When I Have to Use Public Restrooms, This App Is My Refuge

This piece is part of This Is Why We Travel, a hyper-specific travel guide from Healthyish and Women Who Travel.

Recently in Buffalo for a reporting trip, I got up early on a Saturday and drove a little out of my way to a sight I’d seen on screens my whole life but never firsthand: Niagara Falls. The falls do stun the soul. They defy language. It is impossible to convey their thunder, the palpable rattling power of the water as it reaches this climax. You feel real small. I stood on the platform, my skin dewy. Gulls darted in and out of the mist and rainbows threatened. Friends had told me to buy a ticket to ride the boat, the Maid of the Mist. But I couldn’t do it; the line seemed slow and I was already contending with the very real problem of how I was going to pee.

This is the reality of what being in public is like for me now, a big reason I seldom go anywhere if I can avoid it: Whenever I have to navigate spaces like airports and restaurants and rest stops, I’m forced to contend with gendered restrooms. That day in Niagara, I opened an app that I’ve come to rely on whenever I leave the house, called Refuge Restrooms. It’s a crowdsourced database of bathrooms that are safe(r) for folks such as myself. In any given location, you can browse the map, and up will pop purple pins denoting bathrooms previously users have added. At Niagara Falls, I browsed the app for anywhere to go nearby and, as can happen, came up with squat.

I’ve known I wasn’t cisgendered for forever.

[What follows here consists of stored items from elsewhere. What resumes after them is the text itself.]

-- ==== Sys2Proof/Laws/Config.lean ====
section
/-! SUPPORT. The machine's parameters, one equation each (R5), and the facts of the layout table (R22). The equations are
proved by `id rfl`, so that simp rewrites with them by congruence and the decidability of a rewritten test follows. -/

namespace Sys2Proof

@[simp] theorem Config.machine_hdrMarkUs : Config.machine.hdrMarkUs = 8836 := id rfl
@[simp] theorem Config.machine_hdrSpaceUs : Config.machine.hdrSpaceUs = 4380 := id rfl
@[simp] theorem Config.machine_bitMarkUs : Config.machine.bitMarkUs = 523 := id rfl
@[simp] theorem Config.machine_oneSpaceUs : Config.machine.oneSpaceUs = 1696 := id rfl
@[simp] theorem Config.machine_zeroSpaceUs : Config.machine.zeroSpaceUs = 564 := id rfl
@[simp] theorem Config.machine_carrierHz : Config.machine.carrierHz = 38000 := id rfl
@[simp] theorem Config.machine_decodeOverhead : Config.machine.decodeOverhead = 3 := id rfl
@[simp] theorem Config.machine_tempMinC : Config.machine.tempMinC = 16 := id rfl
@[simp] theorem Config.machine_tempMaxC : Config.machine.tempMaxC = 30 := id rfl
@[simp] theorem Config.machine_tempMinF : Config.machine.tempMinF = 61 := id rfl
@[simp] theorem Config.machine_tempMaxF : Config.machine.tempMaxF = 86 := id rfl
@[simp] theorem Config.machine_defaultTemp : Config.machine.defaultTemp = 20 := id rfl
@[simp] theorem Config.machine_technibelBits : Config.machine.technibelBits = 56 := id rfl
@[simp] theorem Config.machine_headerConst : Config.machine.headerConst = 0x18 := id rfl
@[simp] theorem Config.machine_timerMaxHours : Config.machine.timerMaxHours = 24 := id rfl
@[simp] theorem Config.machine_gapUs : Config.machine.gapUs = 100000 := id rfl
@[simp] theorem Config.machine_dutyPct : Config.machine.dutyPct = 50 := id rfl
@[simp] theorem Config.machine_tolerancePct : Config.machine.tolerancePct = 25 := id rfl
@[simp] theorem Config.machine_markExcessUs : Config.machine.markExcessUs = 50 := id rfl
@[simp] theorem Config.machine_rxTimeoutUs : Config.machine.rxTimeoutUs = 15000 := id rfl
@[simp] theorem Config.machine_rawTickUs : Config.machine.rawTickUs = 1 := id rfl
@[simp] theorem Config.machine_capDepth : Config.machine.capDepth = 1024 := id rfl
@[simp] theorem Config.machine_modeCool : Config.machine.modeCool = 1 := id rfl
@[simp] theorem Config.machine_modeDry : Config.machine.modeDry = 2 := id rfl
@[simp] theorem Config.machine_modeFan : Config.machine.modeFan = 4 := id rfl
@[simp] theorem Config.machine_modeHeat : Config.machine.modeHeat = 8 := id rfl
@[simp] theorem Config.machine_fanLow : Config.machine.fanLow = 1 := id rfl
@[simp] theorem Config.machine_fanMed : Config.machine.fanMed = 2 := id rfl
@[simp] theorem Config.machine_fanHigh : Config.machine.fanHigh = 4 := id rfl
@[simp] theorem Config.machine_strictVerifiesSum : Config.machine.strictVerifiesSum = Config.strictVerifiesSum := id rfl
@[simp] theorem Config.machine_protocolId : Config.machine.protocolId = Config.protocolId := id rfl

/-- The machine's parameters meet R274. -/
theorem Config.machine_wellFormed : Config.machine.wellFormed = true := rfl

/-- The fields of R22 lie side by side, lowest first, without gap or overlap, from bit 0 to bit 63. -/
theorem Layout.fields_cover_frame :
    (Layout.fields.foldl (fun edge f => edge.bind fun a => if f.offset = a then some (a + f.width) else none) (some 0))
      = some 64 := by decide

end Sys2Proof
end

But it was only a few years ago, in my early thirties, that I admitted to myself, then others, that a word for what I am is nonbinary; another is trans. At this point I don’t sufficiently pass as either “man” or “woman,” so I can go in neither a women’s restroom nor a men’s. Women give me big dramatic double takes and make snide, shitty comments. Men are scary. Either way, in a segregated restroom, supposing I could even get inside a stall, my anxiety will be so high I won’t be able to physically pee. The few times in recent years when I’ve willed myself into a women’s room, I haven’t been able to do anything except try and try and try and then sit and sweat and wait until a quiet moment when I could dart free.

As a young person, I traveled incessantly, said yes to every opportunity to go anywhere I possibly could—I joined groups and activities so I could go on their trips abroad; I managed to get invited along on friends’ family reunions overseas. I backpacked and I road tripped. I’ve been to six continents, something like 40 countries, and all but a few of the American states. And yet, especially since I’ve begun to come out, my desire to travel, to go anywhere for curiosity or pleasure, has atrophied so greatly I can’t tell if it’s gone for good.

I’m not sure the last time I took “a vacation.” I’ve planned several such trips over the last few years but cancelled them all for one reason or another. I still browse flight prices and write itineraries in my mind, but I have no plans to go anywhere. I am fortunate to live in a place I love and often tell myself there’s nowhere I’d rather go. Over the last few years, my work as a journalist and author has also necessitated a fair amount of travel. Hence, if I’m somewhere for work, I try to tack on some sightseeing.

The area around Niagara Falls reminded me of the tourist sites I grew up closest to: Muir Woods, Fisherman’s Wharf. It felt like every nation of the world was there with their kids, their grandmother, their strollers and bags. A gaggle of one language and garb, and another. I walked around, scouting for a gender-neutral restroom, vaguely hoping the app just lacked data. But the restrooms were separate annexes with big signs saying WOMEN’S and MEN’S, people streaming in and out like worker bees at the mouth of a colony.

Refuge Restroom’s logo features a white figure like you’d see on any bathroom sign, but rather than wearing just a dress or pants, it’s sporting a half-dress, half-pants look, on a purple background. Whenever I see this logo, I reflect on how it’s both nothing like me and everything like me, this half-pants, half-dress figure. I do hope that someday, maybe even in my lifetime, such bathroom signs will look as silly to everyone else as they do to me—signs that signify “toilet” but depict humans of binary gender.

The Refuge app’s closest bathroom suggestions were an LGBTQ center and a Dunkin’ Donuts a half hour back out of my way. As often happens, I found myself daydreaming about whoever entered these data—the Dunkin’ patron, for example. I wondered about their life. I felt gratitude toward them. I’ll sometimes open the Refuge app just to be reminded that there have been other trans and gender-nonconforming people where I am, that I am not totally alone. It is such a dangerously tempting myth, when you are trans, that you are totally alone.

Leaving Niagara Falls, now in some pain, I had an epiphany: I had previously seen Trader Joe’s on Refuge. I wondered if there was a Trader Joe’s nearby. Indeed, only a little off the highway, I found one. Inside, to the back, was a row of a single-use restrooms. I cannot tell you the relief.

Before I got back on the road, I of course bought some peanut-butter-filled pretzels and dried pineapple and other such glorious snacks. And I opened the app and added the datapoint of this restroom, for anyone else who might need it.